• Your goal
Print exactly the lines below between the line holding "the duty mapping, the" and the line holding "3 => some t.d3", inclusive, and nothing more.

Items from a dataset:
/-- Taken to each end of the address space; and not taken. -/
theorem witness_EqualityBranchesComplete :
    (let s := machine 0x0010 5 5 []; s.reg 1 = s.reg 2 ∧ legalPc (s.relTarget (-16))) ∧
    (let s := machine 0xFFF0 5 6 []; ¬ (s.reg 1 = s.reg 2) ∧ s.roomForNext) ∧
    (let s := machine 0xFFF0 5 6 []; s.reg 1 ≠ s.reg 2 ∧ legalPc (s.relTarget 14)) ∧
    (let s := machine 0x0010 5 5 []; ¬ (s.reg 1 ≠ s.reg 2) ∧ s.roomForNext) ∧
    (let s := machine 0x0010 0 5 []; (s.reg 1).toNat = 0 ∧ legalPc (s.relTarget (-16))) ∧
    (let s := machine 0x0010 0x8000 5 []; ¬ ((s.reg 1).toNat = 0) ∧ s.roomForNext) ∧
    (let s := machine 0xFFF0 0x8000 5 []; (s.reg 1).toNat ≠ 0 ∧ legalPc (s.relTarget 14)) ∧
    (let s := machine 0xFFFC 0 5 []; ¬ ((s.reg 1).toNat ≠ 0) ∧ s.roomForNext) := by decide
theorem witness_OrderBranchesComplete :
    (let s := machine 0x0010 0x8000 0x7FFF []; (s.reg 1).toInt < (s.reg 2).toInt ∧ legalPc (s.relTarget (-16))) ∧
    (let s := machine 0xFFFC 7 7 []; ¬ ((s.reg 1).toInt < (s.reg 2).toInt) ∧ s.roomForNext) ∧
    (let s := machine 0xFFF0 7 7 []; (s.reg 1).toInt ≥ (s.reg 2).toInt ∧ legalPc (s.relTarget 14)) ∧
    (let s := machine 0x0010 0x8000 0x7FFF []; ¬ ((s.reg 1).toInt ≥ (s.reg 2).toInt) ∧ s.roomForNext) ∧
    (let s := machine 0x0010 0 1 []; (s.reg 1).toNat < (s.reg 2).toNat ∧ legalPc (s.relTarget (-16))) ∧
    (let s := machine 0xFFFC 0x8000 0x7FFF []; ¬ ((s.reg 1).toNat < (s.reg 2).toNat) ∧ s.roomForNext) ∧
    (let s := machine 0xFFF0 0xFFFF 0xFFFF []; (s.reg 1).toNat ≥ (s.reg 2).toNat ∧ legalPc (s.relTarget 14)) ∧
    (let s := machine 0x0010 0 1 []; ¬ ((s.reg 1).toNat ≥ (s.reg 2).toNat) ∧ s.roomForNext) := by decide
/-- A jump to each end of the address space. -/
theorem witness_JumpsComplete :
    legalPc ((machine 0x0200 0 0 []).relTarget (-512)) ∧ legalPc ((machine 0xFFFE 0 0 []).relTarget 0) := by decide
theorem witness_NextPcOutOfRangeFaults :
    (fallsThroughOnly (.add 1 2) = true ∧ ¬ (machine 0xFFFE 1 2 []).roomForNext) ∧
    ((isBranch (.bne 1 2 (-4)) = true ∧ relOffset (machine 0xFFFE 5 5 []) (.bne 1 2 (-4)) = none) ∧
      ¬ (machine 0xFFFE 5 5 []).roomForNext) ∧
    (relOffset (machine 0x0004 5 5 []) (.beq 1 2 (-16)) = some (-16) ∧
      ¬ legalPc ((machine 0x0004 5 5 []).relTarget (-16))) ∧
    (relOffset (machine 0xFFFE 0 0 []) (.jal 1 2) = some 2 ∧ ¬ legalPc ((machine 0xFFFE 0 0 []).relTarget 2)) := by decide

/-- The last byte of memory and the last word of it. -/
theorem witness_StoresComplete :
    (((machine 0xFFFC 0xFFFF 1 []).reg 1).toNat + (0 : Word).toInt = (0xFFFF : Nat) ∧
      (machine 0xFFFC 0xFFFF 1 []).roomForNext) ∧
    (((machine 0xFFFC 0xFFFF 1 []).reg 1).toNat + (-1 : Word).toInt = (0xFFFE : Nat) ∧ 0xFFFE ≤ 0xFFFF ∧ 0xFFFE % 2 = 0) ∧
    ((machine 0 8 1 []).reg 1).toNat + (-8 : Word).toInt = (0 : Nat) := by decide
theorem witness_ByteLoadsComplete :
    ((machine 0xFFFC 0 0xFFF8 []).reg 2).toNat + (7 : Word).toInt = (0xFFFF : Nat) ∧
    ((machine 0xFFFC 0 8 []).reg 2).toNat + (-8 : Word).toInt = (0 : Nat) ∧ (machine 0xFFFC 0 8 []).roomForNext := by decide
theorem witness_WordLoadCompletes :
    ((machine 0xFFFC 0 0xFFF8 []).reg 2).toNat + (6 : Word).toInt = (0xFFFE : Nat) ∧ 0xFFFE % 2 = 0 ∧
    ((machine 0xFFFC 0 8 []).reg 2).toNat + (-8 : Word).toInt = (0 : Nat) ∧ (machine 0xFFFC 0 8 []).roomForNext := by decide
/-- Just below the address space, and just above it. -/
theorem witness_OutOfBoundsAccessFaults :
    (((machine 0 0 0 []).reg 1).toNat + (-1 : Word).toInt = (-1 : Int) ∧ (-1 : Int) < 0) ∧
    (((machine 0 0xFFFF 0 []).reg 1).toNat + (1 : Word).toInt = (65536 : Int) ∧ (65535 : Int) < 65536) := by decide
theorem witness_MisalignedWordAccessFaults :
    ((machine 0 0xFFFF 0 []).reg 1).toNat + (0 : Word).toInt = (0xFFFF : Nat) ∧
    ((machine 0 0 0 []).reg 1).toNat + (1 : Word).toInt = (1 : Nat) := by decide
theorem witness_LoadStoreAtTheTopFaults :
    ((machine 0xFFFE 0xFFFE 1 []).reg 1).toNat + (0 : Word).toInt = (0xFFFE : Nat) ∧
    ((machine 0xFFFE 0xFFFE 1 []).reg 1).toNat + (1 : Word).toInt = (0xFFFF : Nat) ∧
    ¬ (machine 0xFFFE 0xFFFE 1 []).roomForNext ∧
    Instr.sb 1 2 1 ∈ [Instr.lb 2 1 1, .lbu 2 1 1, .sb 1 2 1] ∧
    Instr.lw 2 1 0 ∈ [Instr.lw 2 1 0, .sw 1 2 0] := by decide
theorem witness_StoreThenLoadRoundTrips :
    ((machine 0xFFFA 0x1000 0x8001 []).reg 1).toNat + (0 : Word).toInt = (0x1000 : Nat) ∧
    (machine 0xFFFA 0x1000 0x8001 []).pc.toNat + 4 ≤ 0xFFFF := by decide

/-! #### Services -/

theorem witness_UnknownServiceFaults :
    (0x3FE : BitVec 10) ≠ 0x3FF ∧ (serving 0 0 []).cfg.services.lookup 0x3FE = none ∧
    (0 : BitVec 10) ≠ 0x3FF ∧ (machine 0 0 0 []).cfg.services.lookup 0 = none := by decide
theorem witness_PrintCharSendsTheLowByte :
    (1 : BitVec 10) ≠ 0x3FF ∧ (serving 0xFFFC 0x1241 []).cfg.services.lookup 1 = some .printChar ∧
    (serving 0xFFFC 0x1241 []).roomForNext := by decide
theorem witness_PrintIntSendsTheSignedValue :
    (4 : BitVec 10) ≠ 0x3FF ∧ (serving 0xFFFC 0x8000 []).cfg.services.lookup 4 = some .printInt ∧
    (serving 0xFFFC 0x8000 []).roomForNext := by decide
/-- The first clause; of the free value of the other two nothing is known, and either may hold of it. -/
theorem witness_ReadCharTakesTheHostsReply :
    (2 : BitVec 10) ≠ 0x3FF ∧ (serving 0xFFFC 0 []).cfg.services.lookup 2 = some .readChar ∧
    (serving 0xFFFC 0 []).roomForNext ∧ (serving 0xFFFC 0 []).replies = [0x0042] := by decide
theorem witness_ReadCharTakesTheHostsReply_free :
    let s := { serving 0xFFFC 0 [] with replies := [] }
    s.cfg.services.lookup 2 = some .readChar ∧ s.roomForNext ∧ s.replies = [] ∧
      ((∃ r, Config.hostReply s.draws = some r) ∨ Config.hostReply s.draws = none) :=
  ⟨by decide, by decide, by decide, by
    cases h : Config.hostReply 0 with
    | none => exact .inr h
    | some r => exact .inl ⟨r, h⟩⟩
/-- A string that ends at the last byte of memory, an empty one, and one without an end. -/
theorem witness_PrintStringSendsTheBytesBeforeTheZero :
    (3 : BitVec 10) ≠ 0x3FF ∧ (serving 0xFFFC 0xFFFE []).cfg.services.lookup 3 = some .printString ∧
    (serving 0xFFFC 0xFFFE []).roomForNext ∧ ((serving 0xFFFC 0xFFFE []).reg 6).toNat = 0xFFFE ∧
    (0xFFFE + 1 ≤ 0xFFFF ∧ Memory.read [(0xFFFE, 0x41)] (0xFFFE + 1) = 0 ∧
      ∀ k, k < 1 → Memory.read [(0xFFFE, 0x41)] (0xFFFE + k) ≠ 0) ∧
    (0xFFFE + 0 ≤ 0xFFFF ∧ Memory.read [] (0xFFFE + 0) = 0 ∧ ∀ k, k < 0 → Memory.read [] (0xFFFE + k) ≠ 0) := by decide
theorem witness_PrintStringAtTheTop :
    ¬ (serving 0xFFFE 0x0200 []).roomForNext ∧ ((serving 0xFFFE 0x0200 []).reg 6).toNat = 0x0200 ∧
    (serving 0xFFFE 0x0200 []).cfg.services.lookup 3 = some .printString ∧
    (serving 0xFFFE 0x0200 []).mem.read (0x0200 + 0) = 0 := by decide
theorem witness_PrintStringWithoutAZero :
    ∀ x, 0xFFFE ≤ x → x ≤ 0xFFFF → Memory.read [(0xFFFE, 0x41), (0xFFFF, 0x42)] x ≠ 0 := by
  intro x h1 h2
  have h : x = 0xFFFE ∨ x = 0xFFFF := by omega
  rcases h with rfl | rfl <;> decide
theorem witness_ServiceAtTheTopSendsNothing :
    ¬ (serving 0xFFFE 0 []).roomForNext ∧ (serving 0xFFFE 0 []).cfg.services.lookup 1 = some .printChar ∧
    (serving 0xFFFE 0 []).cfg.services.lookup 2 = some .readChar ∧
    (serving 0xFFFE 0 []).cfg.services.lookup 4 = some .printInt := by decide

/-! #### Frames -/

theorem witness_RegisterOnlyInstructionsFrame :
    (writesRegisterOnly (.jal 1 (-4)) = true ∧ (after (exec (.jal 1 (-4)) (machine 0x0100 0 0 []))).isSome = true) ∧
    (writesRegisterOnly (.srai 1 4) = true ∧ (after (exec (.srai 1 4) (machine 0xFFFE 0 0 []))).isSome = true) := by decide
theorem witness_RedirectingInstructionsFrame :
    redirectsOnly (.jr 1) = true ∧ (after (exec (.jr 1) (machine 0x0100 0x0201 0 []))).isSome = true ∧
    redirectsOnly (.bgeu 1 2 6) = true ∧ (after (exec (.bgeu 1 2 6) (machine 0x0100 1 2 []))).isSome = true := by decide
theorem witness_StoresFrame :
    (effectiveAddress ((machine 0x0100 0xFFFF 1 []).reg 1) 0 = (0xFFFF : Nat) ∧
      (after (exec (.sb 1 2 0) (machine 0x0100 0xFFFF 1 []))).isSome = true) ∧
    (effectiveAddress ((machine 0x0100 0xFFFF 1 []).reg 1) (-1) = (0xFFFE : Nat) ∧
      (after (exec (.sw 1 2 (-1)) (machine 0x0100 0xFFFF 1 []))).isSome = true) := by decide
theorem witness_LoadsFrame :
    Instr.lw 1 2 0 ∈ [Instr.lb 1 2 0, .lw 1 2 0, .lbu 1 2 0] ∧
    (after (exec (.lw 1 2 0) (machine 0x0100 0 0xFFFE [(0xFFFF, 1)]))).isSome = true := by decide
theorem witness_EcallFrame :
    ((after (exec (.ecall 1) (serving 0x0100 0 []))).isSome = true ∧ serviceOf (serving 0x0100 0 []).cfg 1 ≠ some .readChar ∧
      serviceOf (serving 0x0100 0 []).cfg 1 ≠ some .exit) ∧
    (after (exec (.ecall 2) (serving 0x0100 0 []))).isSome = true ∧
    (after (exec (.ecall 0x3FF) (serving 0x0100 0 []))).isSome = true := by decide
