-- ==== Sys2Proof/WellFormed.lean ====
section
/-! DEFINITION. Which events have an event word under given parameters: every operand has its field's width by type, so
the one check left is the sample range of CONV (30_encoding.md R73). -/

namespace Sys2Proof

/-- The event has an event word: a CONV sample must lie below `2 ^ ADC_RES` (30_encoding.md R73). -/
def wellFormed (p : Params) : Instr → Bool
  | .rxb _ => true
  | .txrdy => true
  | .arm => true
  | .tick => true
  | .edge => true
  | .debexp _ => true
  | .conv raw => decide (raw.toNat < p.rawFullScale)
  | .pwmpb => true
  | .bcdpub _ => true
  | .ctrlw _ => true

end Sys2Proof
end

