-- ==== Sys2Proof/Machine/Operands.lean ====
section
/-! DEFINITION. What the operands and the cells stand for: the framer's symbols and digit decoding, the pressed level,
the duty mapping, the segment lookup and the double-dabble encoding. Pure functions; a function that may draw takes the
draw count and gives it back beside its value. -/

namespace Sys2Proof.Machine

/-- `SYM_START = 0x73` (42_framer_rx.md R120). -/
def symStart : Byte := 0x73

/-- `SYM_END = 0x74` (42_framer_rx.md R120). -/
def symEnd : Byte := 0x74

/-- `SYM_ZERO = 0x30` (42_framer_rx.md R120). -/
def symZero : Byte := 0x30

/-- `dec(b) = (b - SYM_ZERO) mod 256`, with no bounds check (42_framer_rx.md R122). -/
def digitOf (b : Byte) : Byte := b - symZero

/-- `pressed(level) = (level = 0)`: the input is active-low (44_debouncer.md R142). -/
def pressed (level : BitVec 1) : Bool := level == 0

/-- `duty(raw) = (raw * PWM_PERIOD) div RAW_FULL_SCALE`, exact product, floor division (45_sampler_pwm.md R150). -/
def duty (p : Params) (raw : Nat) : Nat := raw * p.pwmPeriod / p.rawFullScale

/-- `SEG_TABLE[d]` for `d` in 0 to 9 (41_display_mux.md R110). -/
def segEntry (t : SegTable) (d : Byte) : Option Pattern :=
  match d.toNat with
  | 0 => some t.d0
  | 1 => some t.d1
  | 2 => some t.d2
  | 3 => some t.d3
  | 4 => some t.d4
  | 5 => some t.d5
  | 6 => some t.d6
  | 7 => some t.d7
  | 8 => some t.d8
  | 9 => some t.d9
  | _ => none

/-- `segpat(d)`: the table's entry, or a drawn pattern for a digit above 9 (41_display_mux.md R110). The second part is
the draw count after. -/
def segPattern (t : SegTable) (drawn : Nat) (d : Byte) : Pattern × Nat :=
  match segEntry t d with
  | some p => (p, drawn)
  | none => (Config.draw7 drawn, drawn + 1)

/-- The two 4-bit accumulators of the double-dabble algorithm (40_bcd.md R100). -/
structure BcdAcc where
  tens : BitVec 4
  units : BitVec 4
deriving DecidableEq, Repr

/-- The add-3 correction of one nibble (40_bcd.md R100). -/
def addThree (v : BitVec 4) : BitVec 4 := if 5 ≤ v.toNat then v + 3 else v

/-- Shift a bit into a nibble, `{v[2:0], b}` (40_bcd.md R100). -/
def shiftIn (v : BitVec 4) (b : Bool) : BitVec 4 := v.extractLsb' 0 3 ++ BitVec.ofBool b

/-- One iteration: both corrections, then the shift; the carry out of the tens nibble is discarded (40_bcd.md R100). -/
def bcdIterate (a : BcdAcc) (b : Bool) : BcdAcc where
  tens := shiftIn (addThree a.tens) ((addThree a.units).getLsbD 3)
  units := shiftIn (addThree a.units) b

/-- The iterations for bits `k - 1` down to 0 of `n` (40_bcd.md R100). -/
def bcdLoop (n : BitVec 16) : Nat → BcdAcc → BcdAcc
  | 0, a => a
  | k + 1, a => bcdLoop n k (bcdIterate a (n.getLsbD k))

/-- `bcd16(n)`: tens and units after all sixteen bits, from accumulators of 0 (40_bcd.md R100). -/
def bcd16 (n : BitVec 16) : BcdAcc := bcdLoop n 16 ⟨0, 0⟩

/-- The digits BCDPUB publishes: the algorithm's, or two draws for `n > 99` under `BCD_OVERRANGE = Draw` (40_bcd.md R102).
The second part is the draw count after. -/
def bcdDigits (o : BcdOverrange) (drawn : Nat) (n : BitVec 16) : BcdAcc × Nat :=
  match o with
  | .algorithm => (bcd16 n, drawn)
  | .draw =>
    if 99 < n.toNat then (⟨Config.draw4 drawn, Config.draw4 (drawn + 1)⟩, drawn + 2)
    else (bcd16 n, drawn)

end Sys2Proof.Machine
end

• Response area
the duty mapping, the segment lookup and the double-dabble encoding. Pure functions; a function that may draw takes the
draw count and gives it back beside its value. -/

namespace Sys2Proof.Machine

/-- `SYM_START = 0x73` (42_framer_rx.md R120). -/
def symStart : Byte := 0x73

/-- `SYM_END = 0x74` (42_framer_rx.md R120). -/
def symEnd : Byte := 0x74

/-- `SYM_ZERO = 0x30` (42_framer_rx.md R120). -/
def symZero : Byte := 0x30

/-- `dec(b) = (b - SYM_ZERO) mod 256`, with no bounds check (42_framer_rx.md R122). -/
def digitOf (b : Byte) : Byte := b - symZero

/-- `pressed(level) = (level = 0)`: the input is active-low (44_debouncer.md R142). -/
def pressed (level : BitVec 1) : Bool := level == 0

/-- `duty(raw) = (raw * PWM_PERIOD) div RAW_FULL_SCALE`, exact product, floor division (45_sampler_pwm.md R150). -/
def duty (p : Params) (raw : Nat) : Nat := raw * p.pwmPeriod / p.rawFullScale

/-- `SEG_TABLE[d]` for `d` in 0 to 9 (41_display_mux.md R110). -/
def segEntry (t : SegTable) (d : Byte) : Option Pattern :=
  match d.toNat with
  | 0 => some t.d0
  | 1 => some t.d1
  | 2 => some t.d2
  | 3 => some t.d3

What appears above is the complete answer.